Exercise prompt ->
Please transcribe the data that follows exactly, from its first line through the line that contains "have hmb : b".

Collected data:

/-- A merge keeps the invariant (40_huffman.md R122). -/
theorem RowInv.merge {r : Byte} {m total n a b : Nat} {used : Nat → Prop} {s : State} (h : RowInv r m total n used s)
    (hn : n < 511) (ht : total < 2 ^ 32) (ha : a < n) (hb : b < n) (hab : a ≠ b) (hla : isLive s a) (hlb : isLive s b) :
    RowInv r m total (n + 1) used (merged r n a b s) := by
  obtain ⟨r1, r2⟩ := h.range
  have hma : a ∈ liveSet s n := mem_liveSet.2 ⟨ha, hla⟩
  have hmb : b ∈ (liveSet s n).erase a := Finset.mem_erase.2 ⟨Ne.symm hab, mem_liveSet.2 ⟨hb, hlb⟩⟩
  have hs1 := Finset.add_sum_erase (liveSet s n) (fun i => (cnt s i).toNat) hma
  have hs2 := Finset.add_sum_erase ((liveSet s n).erase a) (fun i => (cnt s i).toNat) hmb
  rw [h.sum] at hs1
  have hsum : (cnt s a + cnt s b).toNat = (cnt s a).toNat + (cnt s b).toNat := by
    rw [BitVec.toNat_add]; exact Nat.mod_eq_of_lt (by omega)
  have hca : (cnt s a).toNat ≠ 0 := fun he => hla.2 (BitVec.eq_of_toNat_eq he)
  have hne : cnt s a + cnt s b ≠ 0 := fun he => by rw [he] at hsum; simp at hsum; omega
  have hcnt : ∀ i, cnt (merged r n a b s) i = if i = n then cnt s a + cnt s b else cnt s i := cnt_merged hn
  have hcnt' : ∀ i, i ≠ n → cnt (merged r n a b s) i = cnt s i := fun i hi => by rw [hcnt, if_neg hi]
  have hcntn : cnt (merged r n a b s) n = cnt s a + cnt s b := by rw [hcnt, if_pos rfl]
  have hliven : isLive (merged r n a b s) n := by
    refine ⟨?_, by rw [hcntn]; exact hne⟩
    rw [usd_merged, h.fresh n (Nat.le_refl _) hn]
    simp [Nat.ne_of_gt ha, Nat.ne_of_gt hb]
  have hset : liveSet (merged r n a b s) (n + 1) = insert n (((liveSet s n).erase a).erase b) := by
    ext i
    rw [mem_liveSet, Finset.mem_insert, Finset.mem_erase, Finset.mem_erase, mem_liveSet]
    by_cases hi : i = n
    · subst hi
      exact ⟨fun _ => .inl rfl, fun _ => ⟨by omega, hliven⟩⟩
    · unfold isLive
      rw [usd_merged, hcnt' i hi]
      simp only [Bool.or_eq_false_iff, decide_eq_false_iff_not]
      constructor
      · rintro ⟨h1, ⟨⟨h2, h3⟩, h4⟩, h5⟩
        exact .inr ⟨h3, h2, by omega, h4, h5⟩
      · rintro (h1 | ⟨h1, h2, h3, h4, h5⟩)
        · exact absurd h1 hi
        · exact ⟨by omega, ⟨⟨h2, h1⟩, h4⟩, h5⟩
  have hnot : n ∉ ((liveSet s n).erase a).erase b := by
    rw [Finset.mem_erase, Finset.mem_erase, mem_liveSet]
    rintro ⟨_, _, h1, _⟩
    omega
  have hpair : ∀ k, pairAt (merged r n a b s) r k =
      if k = n - 256 then some (BitVec.ofNat 9 a, BitVec.ofNat 9 b) else pairAt s r k := pairAt_merged r1 hn
  have na : (BitVec.ofNat 9 a : NodeIx).toNat = a := toNat_ofNat_node (by omega)
  have nb : (BitVec.ofNat 9 b : NodeIx).toNat = b := toNat_ofNat_node (by omega)
  refine ⟨⟨by omega, by omega⟩, ?_, ?_, ?_, ?_, ?_, ?_, ?_, ?_⟩
  · intro i hi hi'
    rw [usd_merged, h.fresh i (by omega) hi']
    simp; omega
  · intro i hi
    rw [hcnt' i (by omega)]
    exact h.symbols i hi
  · intro i h1 h2
    by_cases hi : i = n
    · rw [hi, hcntn]; exact hne
    · rw [hcnt' i hi]; exact h.inner i h1 (by omega)
  · rw [hset, Finset.sum_insert hnot, hcntn, hsum,
      Finset.sum_congr rfl fun i hi => by rw [hcnt' i fun he => hnot (he ▸ hi)]]
    omega
  · rw [hset, Finset.card_insert_of_notMem hnot, Finset.card_erase_of_mem hmb, Finset.card_erase_of_mem hma]
    have hc := h.card
    have h2 : 2 ≤ (liveSet s n).card := by
      have := Finset.card_pos.2 ⟨b, hmb⟩
      rw [Finset.card_erase_of_mem hma] at this
      omega
    omega
  · intro _
    exact hliven
  · intro k hk
    rw [hpair]
    by_cases he : k = n - 256
    · rw [if_pos he]
      exact ⟨_, _, rfl, by omega, by omega, by rw [na, hcnt' a (by omega)]; exact hla.2, by rw [nb, hcnt' b (by omega)]; exact hlb.2⟩
    · rw [if_neg he]
      obtain ⟨p, q, h1, h2, h3, h4, h5⟩ := h.pairs k (by omega)
      exact ⟨p, q, h1, h2, h3, by rw [hcnt' _ (by omega)]; exact h4, by rw [hcnt' _ (by omega)]; exact h5⟩
  · intro sym hsym
    have hcong : ∀ i : NodeIx, i.toNat < n → (Reaches s.cin r i sym ↔ Reaches (merged r n a b s).cin r i sym) := by
      intro i hi
      refine reaches_congr (n := n) (fun k hk => ?_) sym i.toNat i rfl hi
      obtain ⟨p, q, h1, h2, h3, -, -⟩ := h.pairs k hk
      refine ⟨p, q, h1, ?_, h2, h3⟩
      have := hpair k
      rw [if_neg (by omega)] at this
      exact this.trans h1
    have hnn : (BitVec.ofNat 9 n : NodeIx).toNat = n := toNat_ofNat_node (by omega)
    have hnode := reaches_node (c := (merged r n a b s).cin) (r := r) (n := BitVec.ofNat 9 n) (by omega)
      (kids := (BitVec.ofNat 9 a, BitVec.ofNat 9 b)) (by have := hpair (n - 256); rw [if_pos rfl] at this; rw [hnn]; exact this) sym
    obtain ⟨i, hi, hri⟩ := h.reach sym hsym
    obtain ⟨hi1, hi2⟩ := mem_liveSet.1 hi
    have hri' := (hcong i hi1).1 hri
    by_cases h1 : i.toNat = a
    · refine ⟨BitVec.ofNat 9 n, by rw [hnn, hset]; exact Finset.mem_insert_self _ _, hnode.2 (.inl ?_)⟩
      have he : BitVec.ofNat 9 a = i := by rw [← h1, ofNat_toNat_node]
      show Reaches _ r (BitVec.ofNat 9 a) sym
      rw [he]
      exact hri'
    · by_cases h2 : i.toNat = b
      · refine ⟨BitVec.ofNat 9 n, by rw [hnn, hset]; exact Finset.mem_insert_self _ _, hnode.2 (.inr ?_)⟩
        have he : BitVec.ofNat 9 b = i := by rw [← h2, ofNat_toNat_node]
        show Reaches _ r (BitVec.ofNat 9 b) sym
        rw [he]
        exact hri'
      · refine ⟨i, ?_, hri'⟩
        rw [hset, Finset.mem_insert, Finset.mem_erase, Finset.mem_erase]
        exact .inr ⟨h2, h1, hi⟩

Task response ->
/-- A merge keeps the invariant (40_huffman.md R122). -/
theorem RowInv.merge {r : Byte} {m total n a b : Nat} {used : Nat → Prop} {s : State} (h : RowInv r m total n used s)
    (hn : n < 511) (ht : total < 2 ^ 32) (ha : a < n) (hb : b < n) (hab : a ≠ b) (hla : isLive s a) (hlb : isLive s b) :
    RowInv r m total (n + 1) used (merged r n a b s) := by
  obtain ⟨r1, r2⟩ := h.range
  have hma : a ∈ liveSet s n := mem_liveSet.2 ⟨ha, hla⟩
  have hmb : b ∈ (liveSet s n).erase a := Finset.mem_erase.2 ⟨Ne.symm hab, mem_liveSet.2 ⟨hb, hlb⟩⟩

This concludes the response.